- **Activity**
Set down, please, exactly the lines below that run from the line with "id x.c, mag" to the line with "def Prod.blocks (p", both lines included.

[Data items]
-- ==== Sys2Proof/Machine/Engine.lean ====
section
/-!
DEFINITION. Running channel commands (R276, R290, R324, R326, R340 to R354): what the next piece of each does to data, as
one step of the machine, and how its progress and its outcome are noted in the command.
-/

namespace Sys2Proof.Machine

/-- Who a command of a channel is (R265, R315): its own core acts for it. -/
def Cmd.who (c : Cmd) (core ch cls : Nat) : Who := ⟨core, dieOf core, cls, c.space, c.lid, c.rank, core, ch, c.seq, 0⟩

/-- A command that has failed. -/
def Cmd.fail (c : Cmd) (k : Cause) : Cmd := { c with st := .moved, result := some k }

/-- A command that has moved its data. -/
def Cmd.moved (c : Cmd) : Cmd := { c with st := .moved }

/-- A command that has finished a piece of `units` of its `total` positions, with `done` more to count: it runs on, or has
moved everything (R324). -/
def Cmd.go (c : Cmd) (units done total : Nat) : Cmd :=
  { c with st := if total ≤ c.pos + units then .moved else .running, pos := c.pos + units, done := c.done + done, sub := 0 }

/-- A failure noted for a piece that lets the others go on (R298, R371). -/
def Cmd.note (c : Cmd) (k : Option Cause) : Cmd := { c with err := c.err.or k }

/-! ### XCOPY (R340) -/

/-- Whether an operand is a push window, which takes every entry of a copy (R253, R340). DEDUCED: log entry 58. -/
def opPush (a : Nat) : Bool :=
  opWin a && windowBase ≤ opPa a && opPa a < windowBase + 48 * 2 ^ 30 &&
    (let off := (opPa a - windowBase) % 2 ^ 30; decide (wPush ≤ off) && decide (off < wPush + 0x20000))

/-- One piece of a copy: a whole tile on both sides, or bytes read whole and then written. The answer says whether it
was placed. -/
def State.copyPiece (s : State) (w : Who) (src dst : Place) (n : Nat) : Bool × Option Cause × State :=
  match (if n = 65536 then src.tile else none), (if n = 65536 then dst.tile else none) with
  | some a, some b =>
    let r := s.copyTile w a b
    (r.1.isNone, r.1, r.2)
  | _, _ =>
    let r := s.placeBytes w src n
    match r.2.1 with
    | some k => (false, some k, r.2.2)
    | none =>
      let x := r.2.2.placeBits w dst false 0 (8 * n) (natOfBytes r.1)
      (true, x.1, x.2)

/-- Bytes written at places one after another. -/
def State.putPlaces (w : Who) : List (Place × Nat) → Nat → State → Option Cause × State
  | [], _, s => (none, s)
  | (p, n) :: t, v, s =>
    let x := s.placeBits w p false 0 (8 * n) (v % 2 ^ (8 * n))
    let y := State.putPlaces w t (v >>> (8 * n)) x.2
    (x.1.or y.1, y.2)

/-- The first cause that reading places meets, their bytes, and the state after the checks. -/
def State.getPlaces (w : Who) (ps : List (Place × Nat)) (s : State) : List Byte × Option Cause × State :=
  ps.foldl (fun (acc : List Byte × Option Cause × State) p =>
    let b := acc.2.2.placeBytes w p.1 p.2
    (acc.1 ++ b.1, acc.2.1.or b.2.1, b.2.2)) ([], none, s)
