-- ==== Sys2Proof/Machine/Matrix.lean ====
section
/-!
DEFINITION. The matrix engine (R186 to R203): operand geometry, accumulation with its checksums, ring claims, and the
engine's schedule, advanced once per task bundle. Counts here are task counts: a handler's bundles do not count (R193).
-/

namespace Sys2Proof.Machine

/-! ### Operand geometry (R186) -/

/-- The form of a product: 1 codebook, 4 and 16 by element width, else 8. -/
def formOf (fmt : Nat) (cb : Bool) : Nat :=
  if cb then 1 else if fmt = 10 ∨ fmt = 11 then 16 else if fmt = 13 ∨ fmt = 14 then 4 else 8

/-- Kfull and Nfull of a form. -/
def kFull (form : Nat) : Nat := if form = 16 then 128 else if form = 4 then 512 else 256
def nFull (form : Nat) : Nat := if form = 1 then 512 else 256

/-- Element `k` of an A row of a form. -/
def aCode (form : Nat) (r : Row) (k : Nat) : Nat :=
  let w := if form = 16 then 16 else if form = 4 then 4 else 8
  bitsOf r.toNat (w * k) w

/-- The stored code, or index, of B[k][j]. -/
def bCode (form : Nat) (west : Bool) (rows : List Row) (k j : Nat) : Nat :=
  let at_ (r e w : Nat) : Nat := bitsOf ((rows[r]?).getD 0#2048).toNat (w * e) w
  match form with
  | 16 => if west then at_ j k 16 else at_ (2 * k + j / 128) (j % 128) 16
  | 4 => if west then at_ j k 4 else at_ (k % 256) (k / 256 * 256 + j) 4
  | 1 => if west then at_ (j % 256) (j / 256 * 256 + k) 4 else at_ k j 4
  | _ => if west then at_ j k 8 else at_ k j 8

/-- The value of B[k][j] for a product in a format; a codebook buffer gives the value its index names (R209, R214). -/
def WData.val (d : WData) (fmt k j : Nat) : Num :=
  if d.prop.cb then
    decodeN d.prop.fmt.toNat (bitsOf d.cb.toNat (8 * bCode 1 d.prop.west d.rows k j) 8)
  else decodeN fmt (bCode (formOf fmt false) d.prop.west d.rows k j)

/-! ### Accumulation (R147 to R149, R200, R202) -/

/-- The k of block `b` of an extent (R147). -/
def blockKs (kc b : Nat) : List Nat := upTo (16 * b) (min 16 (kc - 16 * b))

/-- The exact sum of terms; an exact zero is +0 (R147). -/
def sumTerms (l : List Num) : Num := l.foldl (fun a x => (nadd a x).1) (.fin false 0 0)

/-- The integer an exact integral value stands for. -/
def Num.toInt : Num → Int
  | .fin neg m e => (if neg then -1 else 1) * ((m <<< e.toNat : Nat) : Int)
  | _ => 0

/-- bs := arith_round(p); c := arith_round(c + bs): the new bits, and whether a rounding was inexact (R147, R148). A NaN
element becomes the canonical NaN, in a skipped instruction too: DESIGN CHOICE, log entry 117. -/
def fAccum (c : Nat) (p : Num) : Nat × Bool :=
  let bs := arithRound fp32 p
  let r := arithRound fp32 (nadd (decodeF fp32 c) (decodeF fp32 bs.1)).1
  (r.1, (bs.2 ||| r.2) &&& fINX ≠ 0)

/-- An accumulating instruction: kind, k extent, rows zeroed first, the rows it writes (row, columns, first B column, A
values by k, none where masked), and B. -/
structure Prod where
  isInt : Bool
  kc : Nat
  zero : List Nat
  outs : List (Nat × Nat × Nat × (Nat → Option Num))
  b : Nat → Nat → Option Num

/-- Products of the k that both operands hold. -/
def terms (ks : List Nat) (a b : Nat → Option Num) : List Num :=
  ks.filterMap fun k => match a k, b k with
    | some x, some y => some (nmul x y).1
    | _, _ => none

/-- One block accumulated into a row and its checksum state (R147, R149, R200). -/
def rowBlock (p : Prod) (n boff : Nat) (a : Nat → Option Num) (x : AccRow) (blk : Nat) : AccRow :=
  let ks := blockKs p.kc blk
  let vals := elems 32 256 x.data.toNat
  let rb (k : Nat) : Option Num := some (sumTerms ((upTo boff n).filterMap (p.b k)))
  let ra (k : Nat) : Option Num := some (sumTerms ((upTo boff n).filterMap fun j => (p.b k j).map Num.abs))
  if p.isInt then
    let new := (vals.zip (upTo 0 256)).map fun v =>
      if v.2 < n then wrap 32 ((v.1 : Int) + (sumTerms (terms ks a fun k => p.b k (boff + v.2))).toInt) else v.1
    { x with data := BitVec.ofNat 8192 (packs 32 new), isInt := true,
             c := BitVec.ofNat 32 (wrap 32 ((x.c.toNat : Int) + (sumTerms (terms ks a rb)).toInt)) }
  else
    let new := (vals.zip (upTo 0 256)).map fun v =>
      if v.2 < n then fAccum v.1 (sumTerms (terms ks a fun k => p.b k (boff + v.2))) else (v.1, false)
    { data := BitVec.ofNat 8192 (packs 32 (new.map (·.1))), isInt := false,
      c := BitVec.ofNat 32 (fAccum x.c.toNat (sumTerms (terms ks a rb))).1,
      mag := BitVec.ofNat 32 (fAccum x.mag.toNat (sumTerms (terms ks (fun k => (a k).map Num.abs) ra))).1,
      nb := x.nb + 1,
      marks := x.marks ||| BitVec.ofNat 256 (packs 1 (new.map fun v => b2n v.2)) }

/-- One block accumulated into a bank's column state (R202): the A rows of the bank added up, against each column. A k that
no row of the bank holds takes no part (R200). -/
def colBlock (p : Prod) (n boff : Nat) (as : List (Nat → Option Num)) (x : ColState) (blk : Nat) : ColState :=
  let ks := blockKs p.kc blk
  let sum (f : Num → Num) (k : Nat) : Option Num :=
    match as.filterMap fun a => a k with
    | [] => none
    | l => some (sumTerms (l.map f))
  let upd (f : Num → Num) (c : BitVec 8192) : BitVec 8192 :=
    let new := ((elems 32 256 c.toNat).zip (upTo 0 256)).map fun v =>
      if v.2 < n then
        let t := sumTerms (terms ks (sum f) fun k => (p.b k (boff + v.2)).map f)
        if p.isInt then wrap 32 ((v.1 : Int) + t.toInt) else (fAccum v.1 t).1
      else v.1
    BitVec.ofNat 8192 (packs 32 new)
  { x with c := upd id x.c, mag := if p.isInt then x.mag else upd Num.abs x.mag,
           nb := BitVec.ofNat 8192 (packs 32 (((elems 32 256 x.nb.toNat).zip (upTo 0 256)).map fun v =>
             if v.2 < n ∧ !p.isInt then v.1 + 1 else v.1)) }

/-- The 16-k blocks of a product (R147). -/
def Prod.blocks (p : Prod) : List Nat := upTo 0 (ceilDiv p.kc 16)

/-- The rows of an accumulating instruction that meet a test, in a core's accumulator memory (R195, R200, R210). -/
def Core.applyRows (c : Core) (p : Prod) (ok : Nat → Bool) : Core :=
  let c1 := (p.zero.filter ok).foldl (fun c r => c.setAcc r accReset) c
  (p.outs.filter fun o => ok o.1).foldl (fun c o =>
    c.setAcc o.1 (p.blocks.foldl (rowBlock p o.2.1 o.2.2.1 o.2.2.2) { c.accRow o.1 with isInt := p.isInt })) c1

- **Written solution**
  { x with c := upd id x.c, mag := if p.isInt then x.mag else upd Num.abs x.mag,
           nb := BitVec.ofNat 8192 (packs 32 (((elems 32 256 x.nb.toNat).zip (upTo 0 256)).map fun v =>
             if v.2 < n ∧ !p.isInt then v.1 + 1 else v.1)) }

/-- The 16-k blocks of a product (R147). -/
def Prod.blocks (p : Prod) : List Nat := upTo 0 (ceilDiv p.kc 16)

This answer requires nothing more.